_Work item_
The lines you return must be all those in the data that hold the string "packetOffsets".

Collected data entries

=== Begin Enclosure ===

-- ==== Sys2Proof/Machine/Reads.lean ====
section
/-! DEFINITION. Reads of frame memory: the words a packet read and a patrol read cover (R148, R150, R159), and the judging of them one by one (R160 to R162). -/

namespace Sys2Proof.Machine

/-! ### The words a packet covers (R147, R148, R150) -/

/-- The valid bytes of a packet (R148). -/
def Cursor.validBytes (c : Cursor) (index : Nat) : Nat :=
  if index + 1 = c.packetCount then c.lastLength else c.packetSize

/-- The slot offset of a window byte, absent where the byte lies outside the frame and is sent as zero (R147, R148). -/
def Cursor.offsetOf (c : Cursor) (n : Nat) : Option Nat :=
  let rowBytes := c.windowWidth * c.bpp
  let row := c.windowTop + n / rowBytes
  let column := c.windowLeft * c.bpp + n % rowBytes
  if row < c.frameHeight ∧ column < c.frameWidth * c.bpp then some (row * (c.frameWidth * c.bpp) + column)
  else none

/-- The slot offsets of the valid bytes of a packet, in order (R148). -/
def Cursor.packetOffsets (c : Cursor) (index : Nat) : List (Option Nat) :=
  (List.range (c.validBytes index)).map fun k => c.offsetOf (index * c.packetSize + k)

/-- Neighbours that are equal, kept once. -/
def dropRepeats : List Nat → List Nat
  | [] => []
  | [w] => [w]
  | w :: v :: rest => if w = v then dropRepeats (v :: rest) else w :: dropRepeats (v :: rest)

/-- The words a packet read covers: those that hold at least one frame byte of the packet, in increasing order (R150). -/
def Cursor.packetWords (c : Cursor) (index : Nat) : List Nat :=
  dropRepeats ((c.packetOffsets index).filterMap fun o => o.map (· / Config.wordBytes))

/-- The words of a scrub block (R159). -/
def blockWordList (block : Nat) : List Nat :=
  (List.range Config.blockWords).map fun k => block * Config.blockWords + k

/-! ### The read that holds the path (R160) -/

/-- The slot a read is in. -/
def PathRead.slot : PathRead → SlotIdx
  | .packet r => r.shape.slot
  | .patrol i _ _ _ => i

/-- The finder of anything a read discovers (R160). -/
def PathRead.finder : PathRead → Finder
  | .packet r => .port r.port
  | .patrol _ _ _ _ => .patrol

/-- The words of a read not yet judged, in increasing order (R160). -/
def PathRead.left : PathRead → List Nat
  | .packet r => (r.shape.packetWords r.index).drop r.judged.length
  | .patrol _ b n _ => (blockWordList b).drop n

/-- Whether a read has reached a word under a read-update-write and waits on it (R160). -/
def PathRead.waits : PathRead → Bool
  | .packet r => r.waits
  | .patrol _ _ _ v => v

/-- A read that has reached a word under a read-update-write: it waits, and keeps the read path (R160, R155). -/
def PathRead.wait : PathRead → PathRead
  | .packet r => .packet { r with waits := true }
  | .patrol i b n _ => .patrol i b n true

/-- A read with one word more judged, which it no longer waits on; a packet read keeps what the word handed to its reader (R160). -/
def PathRead.withJudged (r : WordReport) : PathRead → PathRead
  | .packet k => .packet { k with judged := k.judged ++ [r], waits := false }
  | .patrol i b n _ => .patrol i b (n + 1) false

/-! ### What a read finds in a word (R160, log 7) -/

/-- What a list of reports says of a word. -/
def reportOf (reports : List WordReport) (word : Nat) : Option WordReport :=
  reports.find? fun r => decide (r.word = word)

/-- The 64 bytes of a word as stored (R159). -/
def State.storedWord (s : State) (i : SlotIdx) (word : Nat) : List Byte :=
  (List.range Config.wordBytes).map fun k => s.byteAt i (word * Config.wordBytes + k)

/-- What a read finds in a word: what a report says of it, and else that it is clean and as stored (log 7). A word in which a fault stands is not clean as stored: its read finds the fault again (R161, R162, log 30). -/
def State.found (reports : List WordReport) (i : SlotIdx) (word : Nat) (s : State) : WordReport :=
  let r := (reportOf reports word).getD ⟨word, .clean, s.storedWord i word⟩
  if r.found = .clean ∧ r.data = s.storedWord i word then (s.faultAt i word).getD r else r

/-! ### Judging a word (R160 to R162) -/

/-- A read-update-write of a word found correctable is begun (R160, R161). -/
def State.beginWrite (finder : Finder) (i : SlotIdx) (r : WordReport) (s : State) : State :=
  let w : ReadUpdateWrite := ⟨i, r.word, finder, r.data, s.control.active.scrubVerify, []⟩
  { s with memory := { s.memory with writes := s.memory.writes ++ [w] } }

/-- The damaged mark of a READY slot's frame record becomes yes (R3, R162). -/
def SlotRecord.markDamaged : SlotRecord → SlotRecord
  | .free => .free
  | .filling rp f => .filling rp f
  | .ready rp f hs => .ready rp { f with damaged := true } hs
  | .retired => .retired

/-- A word found uncorrectable, in the order of R162: the damaged mark of a READY slot, hard_count, the log entry, MEMORY_ERROR, the threshold. -/
def State.foundUncorrectable (finder : Finder) (i : SlotIdx) (word : Nat) (s : State) : State :=
  let s1 := s.setSlot i (s.slot i).markDamaged
  let s2 := (s1.countHard i).logFault .uncorrectable i (some word) (some finder)
  (s2.raiseAll .memoryError).judgeThreshold i

/-- What a read found in a word stands there as its fault (R161, R162, log 30). -/
def State.noteFault (i : SlotIdx) (r : WordReport) (s : State) : State :=
  { s with memory := { s.memory with faults := recordFault ⟨i, r⟩ s.memory.faults } }

/-- What follows from what a read found in a word (R160). An uncorrectable word is left as stored, and its fault stands until the word is rewritten (R162). -/
def State.judge (finder : Finder) (i : SlotIdx) (r : WordReport) (s : State) : State :=
  match r.found with
  | .clean => s
  | .correctable => s.beginWrite finder i r
  | .uncorrectable => (s.noteFault i r).foundUncorrectable finder i r.word

/-- One word of a read judged (R160): the word is handed to the reader, and what was found in it has its effects. -/
def State.judgeWord (read : PathRead) (reports : List WordReport) (word : Nat) (s : State) : State :=
  let r := s.found reports read.slot word
  State.judge read.finder read.slot r { s with memory := { s.memory with path := some (read.withJudged r) } }

/-- The read goes on over words of its own, in increasing order. At a word that is under a read-update-write it waits, and nothing more is read once a retirement has ended it (R160, R166). -/
def State.readOn (reports : List WordReport) : List Nat → State → State
  | [], s => s
  | w :: ws, s =>
    match s.memory.path with
    | none => s
    | some read =>
      if s.underWrite read.slot w then { s with memory := { s.memory with path := some read.wait } }
      else State.readOn reports ws (s.judgeWord read reports w)

end Sys2Proof.Machine
end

=== End Enclosure ===

_Output_
def Cursor.packetOffsets (c : Cursor) (index : Nat) : List (Option Nat) :=
  dropRepeats ((c.packetOffsets index).filterMap fun o => o.map (· / Config.wordBytes))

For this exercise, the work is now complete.